I'm a born-again soccer fanatic. Played the sport 20 years ago, but eschewed all sports viewing for over a decade between then and now. When my kids started playing soccer 5 years ago I thought it might be fun to go to a few Columbus Crew games because the 9-game packs were cheap.

The modern game has grown so much that I was instantly captivated. And by instantly I mean once I wised up enough to see what was going on -- around game 9. Now not only do I have season tickets for an MLS franchise but just this year I broke my decade-long exile from cable TV so I could watch more soccer. I also watched more NHL and NFL & college football games this year than I did in the preceding 20 years.

I don't think you should assume EPL is the way to go, but it's not a bad way to go in that its games are more accessible on TV than any other foreign league. I followed EPL games this year but I think I'm going to try Italy next year. They have all kinds of strange tactics rolling around in that league.

May I ramble? Thank you.
Most EPL games are on early Saturday mornings in the US. European Champions League game are on Tuesday and Wednesday afternoons.

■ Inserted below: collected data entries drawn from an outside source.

-- ==== Sys2Proof/Machine/Query.lean ====
section
/-! DEFINITION. The meanings of `GET RANGE`, `GET PULSE` and `GET STATE` (42_query.md). -/

namespace Sys2Proof.Machine

/-- `RANGE <min> <max>` (30_encoding.md R62, 42_query.md R77). -/
def rangeText (ch : Channel) : List Byte := kwRange ++ space :: dec ch.minUs.toInt ++ space :: dec ch.maxUs.toInt

/-- `PULSE <value>` (30_encoding.md R62, 42_query.md R78). -/
def pulseText (ch : Channel) : List Byte := kwPulse ++ space :: dec ch.pulseUs.toInt

/-- `1` for true and `0` for false (30_encoding.md R63). -/
def bitText (b : Bool) : List Byte := if b then ascii ['1'] else ascii ['0']

/-- `GPIO <pin> ENABLE <0|1>` (30_encoding.md R62, 42_query.md R79). -/
def stateText (ch : Channel) : List Byte :=
  kwGpio ++ space :: dec ch.pin.toNat ++ space :: kwEnable ++ space :: bitText ch.enabled

/-- `GET c RANGE` (42_query.md R77). -/
def execGetRange (c : Int) (s : State) : Host.Outcome State Fault Refusal :=
  match channelOperand c with
  | none => .next (s.raiseError .invalidChannel)
  | some i => .next (s.succeed (rangeText s.ch[i]) false false)

/-- `GET c PULSE` (42_query.md R78). -/
def execGetPulse (c : Int) (s : State) : Host.Outcome State Fault Refusal :=
  match channelOperand c with
  | none => .next (s.raiseError .invalidChannel)
  | some i => .next (s.succeed (pulseText s.ch[i]) false false)

/-- `GET c STATE` (42_query.md R79). -/
def execGetState (c : Int) (s : State) : Host.Outcome State Fault Refusal :=
  match channelOperand c with
  | none => .next (s.raiseError .invalidChannel)
  | some i => .next (s.succeed (stateText s.ch[i]) false false)

end Sys2Proof.Machine
end

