-- ==== Sys2Proof/Machine/RangePulse.lean ====
section
/-! DEFINITION. The meanings of `SET RANGE` and `SET PULSE` (41_range_pulse.md). -/

namespace Sys2Proof.Machine

/-- The pulse a channel keeps when its range becomes `[lo, hi]` (41_range_pulse.md R72). -/
def reclampedPulse (old lo hi : Int) : Int := absoluteClamp (clamp old lo hi)

/-- `SET c RANGE a b` (41_range_pulse.md R72). -/
def execSetRange (c a b : Int) (s : State) : Host.Outcome State Fault Refusal :=
  match channelOperand c with
  | none => .next (s.raiseError .invalidChannel)
  | some i =>
    match rangeOperand a b with
    | none => .next (s.raiseError .invalidRange)
    | some (lo, hi) =>
      let old := s.ch[i].pulseUs.toInt
      let pulse := reclampedPulse old lo hi
      .next ((s.setCh i { s.ch[i] with minUs := toField lo, maxUs := toField hi, pulseUs := toField pulse }).succeed
        okText (rangeClampedFlag a b lo hi) (pulseChangedFlag old pulse))

/-- The pulse `SET PULSE v` stores on a channel (41_range_pulse.md R74). -/
def clampedPulse (ch : Channel) (v : Int) : Int := absoluteClamp (clamp v ch.minUs.toInt ch.maxUs.toInt)

/-- `SET c PULSE v` (41_range_pulse.md R74). -/
def execSetPulse (c v : Int) (s : State) : Host.Outcome State Fault Refusal :=
  match channelOperand c with
  | none => .next (s.raiseError .invalidChannel)
  | some i =>
    if s.ch[i].configured then
      let pulse := clampedPulse s.ch[i] v
      .next ((s.setCh i { s.ch[i] with pulseUs := toField pulse }).succeed okText false (pulseChangedFlag v pulse))
    else .next (s.raiseError .notConfigured)

end Sys2Proof.Machine
end

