/-- R77: `GET RANGE`. -/
def Obligations.GetRangeAnswersRange : Prop :=
  (∀ (s : State) (c : Fin 8),
    ∃ t, exec (.getRange c.val) s = .next t ∧ t.ch = s.ch ∧ NoPinEvent s t ∧
      Answered s t (ascii ['R', 'A', 'N', 'G', 'E', ' '] ++ dec s.ch[c].minUs.toInt ++ ascii [' '] ++
        dec s.ch[c].maxUs.toInt) ⟨0, false, false⟩ ∧ CommandFrame c s t) ∧
  (∀ (s : State) (c : Int), (c < 0 ∨ 7 < c) →
    ∃ t, exec (.getRange c) s = .next t ∧ RefusedWith s t .invalidChannel)

/-- R78: `GET PULSE`. -/
def Obligations.GetPulseAnswersPulse : Prop :=
  (∀ (s : State) (c : Fin 8),
    ∃ t, exec (.getPulse c.val) s = .next t ∧ t.ch = s.ch ∧ NoPinEvent s t ∧
      Answered s t (ascii ['P', 'U', 'L', 'S', 'E', ' '] ++ dec s.ch[c].pulseUs.toInt) ⟨0, false, false⟩ ∧
      CommandFrame c s t) ∧
  (∀ (s : State) (c : Int), (c < 0 ∨ 7 < c) →
    ∃ t, exec (.getPulse c) s = .next t ∧ RefusedWith s t .invalidChannel)

/-- R79: `GET STATE`. -/
def Obligations.GetStateAnswersPinAndEnable : Prop :=
  (∀ (s : State) (c : Fin 8),
    ∃ t, exec (.getState c.val) s = .next t ∧ t.ch = s.ch ∧ NoPinEvent s t ∧
      Answered s t (ascii ['G', 'P', 'I', 'O', ' '] ++ dec s.ch[c].pin.toNat ++
        ascii [' ', 'E', 'N', 'A', 'B', 'L', 'E', ' '] ++
        ascii [if s.ch[c].enabled then '1' else '0']) ⟨0, false, false⟩ ∧ CommandFrame c s t) ∧
  (∀ (s : State) (c : Int), (c < 0 ∨ 7 < c) →
    ∃ t, exec (.getState c) s = .next t ∧ RefusedWith s t .invalidChannel)

/-! ## Rules over all commands -/

/-- R104: every command gives exactly one answer, and one whose code is not 0 has no effect but its error response and its
record. -/
def Obligations.RefusedCommandWritesNothing : Prop :=
  ∀ (i : Instr) (s : State), ∃ (t : State) (text : List Byte) (r : ResultRecord),
    exec i s = .next t ∧ Answered s t text r ∧
      (r.code ≠ 0 → ∃ kind, r = ⟨errorCode kind, false, false⟩ ∧ RefusedWith s t kind)

/-- R43: a command reads and writes one channel slot: no other slot changes, and neither do the sequencer's state and the
host's side. -/
def Obligations.CommandTouchesOnlyItsChannel : Prop :=
  ∀ (i : Instr) (s t : State), exec i s = .next t →
    (∀ d : Fin 8, (d.val : Int) ≠ i.channel → t.ch[d] = s.ch[d]) ∧ SequencerKept s t ∧ HostSideKept s t

/-- R105: the first error in the order syntax, channel, configured, pin or range is the one reported. -/
def Obligations.ErrorsInOrderOfPrecedence : Prop :=
  (∀ verb rest, (∀ kw ∈ [kwSetup, kwEnable, kwDisable, kwSet, kwGet], isKeyword verb kw = false) →
    decodeTokens verb rest = .error .unknownCommand) ∧
  (∀ verb rest kind, (∃ kw ∈ [kwSetup, kwEnable, kwDisable, kwSet, kwGet], isKeyword verb kw = true) →
    decodeTokens verb rest = .error kind → kind = .invalidCommand) ∧
  (∀ (i : Instr) (s : State), (i.channel < 0 ∨ 7 < i.channel) →
    ∃ t, exec i s = .next t ∧ RefusedWith s t .invalidChannel) ∧
  (∀ (s : State) (c : Fin 8) (v : Int), s.ch[c].configured = false →
    (∃ t, exec (.enable c.val) s = .next t ∧ RefusedWith s t .notConfigured) ∧
    (∃ t, exec (.setPulse c.val v) s = .next t ∧ RefusedWith s t .notConfigured)) ∧
  (∀ (s : State) (c : Fin 8) (p : Int), (p < 0 ∨ 27 < p) →
    ∃ t, exec (.setup c.val p) s = .next t ∧ RefusedWith s t .invalidPin) ∧
  (∀ (s : State) (c : Fin 8) (a b : Int), (b ≤ a ∨ b ≤ 500 ∨ 2500 ≤ a) →
    ∃ t, exec (.setRange c.val a b) s = .next t ∧ RefusedWith s t .invalidRange)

Fox Soccer Channel carries the English Premier League, MLS, WPS, Italy's Liga Calcio, and the European Champion's League, and the CONCACAF (North and Central America) Champion's League. They also have a bit from Argentina and Australia's A-League.

Fox Soccer Plus (Formerly Setanta) costs extra ~$10-$15 and plays more EPL plus the Europa Cup and a bit of England's Coca-Cola Championship. I don't know what all else they have as it just became available on my provider.

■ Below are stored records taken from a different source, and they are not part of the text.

/-! ## Edges under `lower_bound` -/

/-- Under either edge timing no LOW comes before the sleeps that lead to it. -/
theorem lowEdges_notEarly (snap : Vector SnapEntry 8) (cs : List (Fin 8)) (baseline : Int) (s : State)
    (hrow : AboveBaseline snap baseline cs) :
    ∃ es, (lowEdges snap cs baseline s).trace = s.trace ++ es ∧
      List.Forall₂ (fun c e => s.now + (width snap c - baseline.toNat) ≤ e.time)
        (cs.filter fun c => snap[c].enabled) es ∧
      ((cs.filter fun c => snap[c].enabled).zip es).Pairwise
        (fun x y => x.2.time + width snap y.1 ≤ y.2.time + width snap x.1) := by
  induction cs generalizing s baseline with
  | nil => exact ⟨[], by simp [lowEdges]⟩
  | cons c cs ih =>
    unfold lowEdges
    split
    · rename_i hc
      have hhead := hrow.head hc
      obtain ⟨es, h1, h2, h3⟩ := ih snap[c].pulseUs.toInt
        ((s.sleep (snap[c].pulseUs.toInt - baseline).toNat).emitNow snap[c].pin .low) (hrow.next hc)
      have hs := s.now_le_sleep (snap[c].pulseUs.toInt - baseline).toNat
      rw [hhead.2] at hs
      refine ⟨⟨(s.sleep (snap[c].pulseUs.toInt - baseline).toNat).now, snap[c].pin.toNat, .low⟩ :: es, ?_, ?_, ?_⟩
      · rw [h1]; simp
      · rw [List.filter_cons_of_pos (p := fun d : Fin 8 => snap[d].enabled) hc, hhead.2]
        rw [hhead.2] at h2
        refine .cons hs ?_
        rw [List.forall₂_iff_get] at h2 ⊢
        refine ⟨h2.1, fun i hi hi' => ?_⟩
        have hi2 := h2.2 i hi hi'
        have hm := List.get_mem (cs.filter fun c => snap[c].enabled) ⟨i, hi⟩
        have hw := hrow.width_le hc (List.mem_filter.1 hm).1
        have hbase : snap[c].pulseUs.toInt.toNat = width snap c := rfl
        simp only [State.emitNow_now, hbase] at hi2
        omega
      · rw [List.filter_cons_of_pos (p := fun d : Fin 8 => snap[d].enabled) hc, List.zip_cons_cons]
        refine List.pairwise_cons.2 ⟨fun y hy => ?_, h3⟩
        obtain ⟨d, e⟩ := y
        obtain ⟨i, hi, hget⟩ := List.getElem_of_mem hy
        rw [List.getElem_zip] at hget
        cases hget
        have hi' : i < (cs.filter fun c => snap[c].enabled).length := by rw [List.length_zip] at hi; omega
        have hi2 := (List.forall₂_iff_get.1 h2).2 i hi' (by rw [List.length_zip] at hi; omega)
        have hm := List.get_mem (cs.filter fun c => snap[c].enabled) ⟨i, hi'⟩
        have hw := hrow.width_le hc (List.mem_filter.1 hm).1
        have hbase : snap[c].pulseUs.toInt.toNat = width snap c := rfl
        simp only [State.emitNow_now, hbase, List.get_eq_getElem] at hi2 hw
        simp only
        omega
    · rename_i hc
      obtain ⟨es, h1, h2, h3⟩ := ih baseline s hrow.skip
      exact ⟨es, h1, by rw [List.filter_cons_of_neg (p := fun d : Fin 8 => snap[d].enabled) hc]; exact h2, by rw [List.filter_cons_of_neg (p := fun d : Fin 8 => snap[d].enabled) hc]; exact h3⟩

end Sys2Proof.Machine
end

ESPN carries MLS, a bit of NCAA, and they get some of the less desirable EPL games early on Saturday mornings. Last year no one wanted to see Burnley or Portsmouth so ESPN got the games they played against the bigger teams, Man U, etc. They had just a couple Spanish games early in the year but that faded quickly. ESPN gets the USNational team too. ESPN3.com has some more EPL and Coca-Cola Championship games online but you need to use an ISP they have a special deal with like ATT.

GolTV has some MLS and I think some of the Spain games, but the big thing they own is Bundesliga. I can't get Gol without spending a lot more with another cable provider. ESPN Deportes has Bundesliga too, but with Spanish announcers. This costs extra too.

Azteca America (usually a low-powered over-the-air standard-def UHF station) and Telemundo carry Mexican Primera games.

Moving on. Apropos of nothing, I'd like to mention that English commenters are nearly universally terrible. Do not expect to learn anything about the game from listening to them.

Europe's UEFA Champions League is a must-watch event. The top teams from all over Europe compete in home-and-home 2-game series until a Champion is crowned in a 1-game final. This is where you see the legendary teams from each country and the top players in the world. I love it, and I approach it with an attitude of liberated fandom. I don't care who wins, I just want to see the best game possible. It's only for Crew games that I'm really partisan.

I do have teams I follow in other leagues because I have a connection to them. Usually it's because I've been lucky enough to see them play live at their home stadium when I travelled as a young man. In Mexico I follow UANL Tigres in Monterrey. In France it's Paris St. Germain. In Germany it's Wolfsburg. In the UK it's Fulham in the EPL and Preston in the Championship. (My Dad's from Preston.)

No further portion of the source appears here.